What is required »
Copy out the complete listing, word for word.
::: Recorded information :::
-- ==== Sys2Proof/Machine/Flags.lean ====
section
/-! DEFINITION. The block's condition information (10_state.md R18): the 4-bit `STATUS` (30_encoding.md R60) and the warning flag `UNKNOWN`,
with the other result ports that are computed from what an answer holds (R17: `COUNT`, `LEN`, `HASCMP`). -/

namespace Sys2Proof.Machine

open Sys2Proof

/-- The `STATUS` code of an error kind (R60). -/
def ErrorKind.code : ErrorKind → BitVec 4
  | .badMagic          => 1
  | .tooShort          => 2
  | .truncated         => 3
  | .invalidPrgSize    => 4
  | .invalidChrSize    => 5
  | .invalidMapper     => 6
  | .invalidCode       => 7
  | .invalidArgument   => 8
  | .addressOutOfRange => 9

/-- The port `STATUS`: 0 is `OK` (R60). -/
def Answer.statusCode : Answer → BitVec 4
  | .ok _    => 0
  | .error e => e.code

/-- The port `UNKNOWN`, which exists on the three table operations only, beside `OK` (R18, R103). -/
def Answer.unknown : Answer → Option Bool
  | .ok (.bankMin _ u)  => some u
  | .ok (.bankMinc _ u) => some u
  | .ok (.bankIssw _ u) => some u
  | _ => none

/-- The ports `ADDR[0..COUNT-1]` of a sequence result (R26). -/
def Answer.addr : Answer → Option (List IntPort)
  | .ok (.bankP2c l)  => some l
  | .ok (.bankC2p l)  => some l
  | .ok (.bankC2pf l) => some l
  | _ => none

/-- The port `COUNT`: how many elements a sequence result has (R26). -/
def Answer.count (a : Answer) : Option IntPort := a.addr.map fun l => toPort l.length

/-- The port `LEN` of a decoded triple (R90). -/
def Triple.len : Triple → Nat
  | .sixLetter _ _     => 6
  | .eightLetter _ _ _ => 8

/-- The port `HASCMP` of a decoded triple: `LEN` = 8 (R17, R90). -/
def Triple.hasCmp (t : Triple) : Bool := t.len == 8

/-- The port `ADDRESS` of a decoded triple. -/
def Triple.address : Triple → IntPort
  | .sixLetter a _     => a
  | .eightLetter a _ _ => a

/-- The port `REPLACEMENT` of a decoded triple. -/
def Triple.replacement : Triple → IntPort
  | .sixLetter _ r     => r
  | .eightLetter _ r _ => r

/-- The port `COMPARE` of a decoded triple, "defined only when `HASCMP` = 1" (R17). -/
def Triple.compare : Triple → Option IntPort
  | .sixLetter _ _     => none
  | .eightLetter _ _ c => some c

/-- The port `LEN` of GG.DEC and GG.ENC (R17). -/
def Answer.len : Answer → Option Nat
  | .ok (.ggDec t)  => some t.len
  | .ok (.ggEnc c)  => some c.length
  | _ => none

end Sys2Proof.Machine
end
:::
Expected answer »
-- ==== Sys2Proof/Machine/Flags.lean ====
section
/-! DEFINITION. The block's condition information (10_state.md R18): the 4-bit `STATUS` (30_encoding.md R60) and the warning flag `UNKNOWN`,
with the other result ports that are computed from what an answer holds (R17: `COUNT`, `LEN`, `HASCMP`). -/

namespace Sys2Proof.Machine

open Sys2Proof

/-- The `STATUS` code of an error kind (R60). -/
def ErrorKind.code : ErrorKind → BitVec 4
  | .badMagic          => 1
  | .tooShort          => 2
  | .truncated         => 3
  | .invalidPrgSize    => 4
  | .invalidChrSize    => 5
  | .invalidMapper     => 6
  | .invalidCode       => 7
  | .invalidArgument   => 8
  | .addressOutOfRange => 9

/-- The port `STATUS`: 0 is `OK` (R60). -/
def Answer.statusCode : Answer → BitVec 4
  | .ok _    => 0
  | .error e => e.code

/-- The port `UNKNOWN`, which exists on the three table operations only, beside `OK` (R18, R103). -/
def Answer.unknown : Answer → Option Bool
  | .ok (.bankMin _ u)  => some u
  | .ok (.bankMinc _ u) => some u
  | .ok (.bankIssw _ u) => some u
  | _ => none

/-- The ports `ADDR[0..COUNT-1]` of a sequence result (R26). -/
def Answer.addr : Answer → Option (List IntPort)
  | .ok (.bankP2c l)  => some l
  | .ok (.bankC2p l)  => some l
  | .ok (.bankC2pf l) => some l
  | _ => none

/-- The port `COUNT`: how many elements a sequence result has (R26). -/
def Answer.count (a : Answer) : Option IntPort := a.addr.map fun l => toPort l.length

/-- The port `LEN` of a decoded triple (R90). -/
def Triple.len : Triple → Nat
  | .sixLetter _ _     => 6
  | .eightLetter _ _ _ => 8

/-- The port `HASCMP` of a decoded triple: `LEN` = 8 (R17, R90). -/
def Triple.hasCmp (t : Triple) : Bool := t.len == 8

/-- The port `ADDRESS` of a decoded triple. -/
def Triple.address : Triple → IntPort
  | .sixLetter a _     => a
  | .eightLetter a _ _ => a

/-- The port `REPLACEMENT` of a decoded triple. -/
def Triple.replacement : Triple → IntPort
  | .sixLetter _ r     => r
  | .eightLetter _ r _ => r

/-- The port `COMPARE` of a decoded triple, "defined only when `HASCMP` = 1" (R17). -/
def Triple.compare : Triple → Option IntPort
  | .sixLetter _ _     => none
  | .eightLetter _ _ c => some c

/-- The port `LEN` of GG.DEC and GG.ENC (R17). -/
def Answer.len : Answer → Option Nat
  | .ok (.ggDec t)  => some t.len
  | .ok (.ggEnc c)  => some c.length
  | _ => none

end Sys2Proof.Machine
end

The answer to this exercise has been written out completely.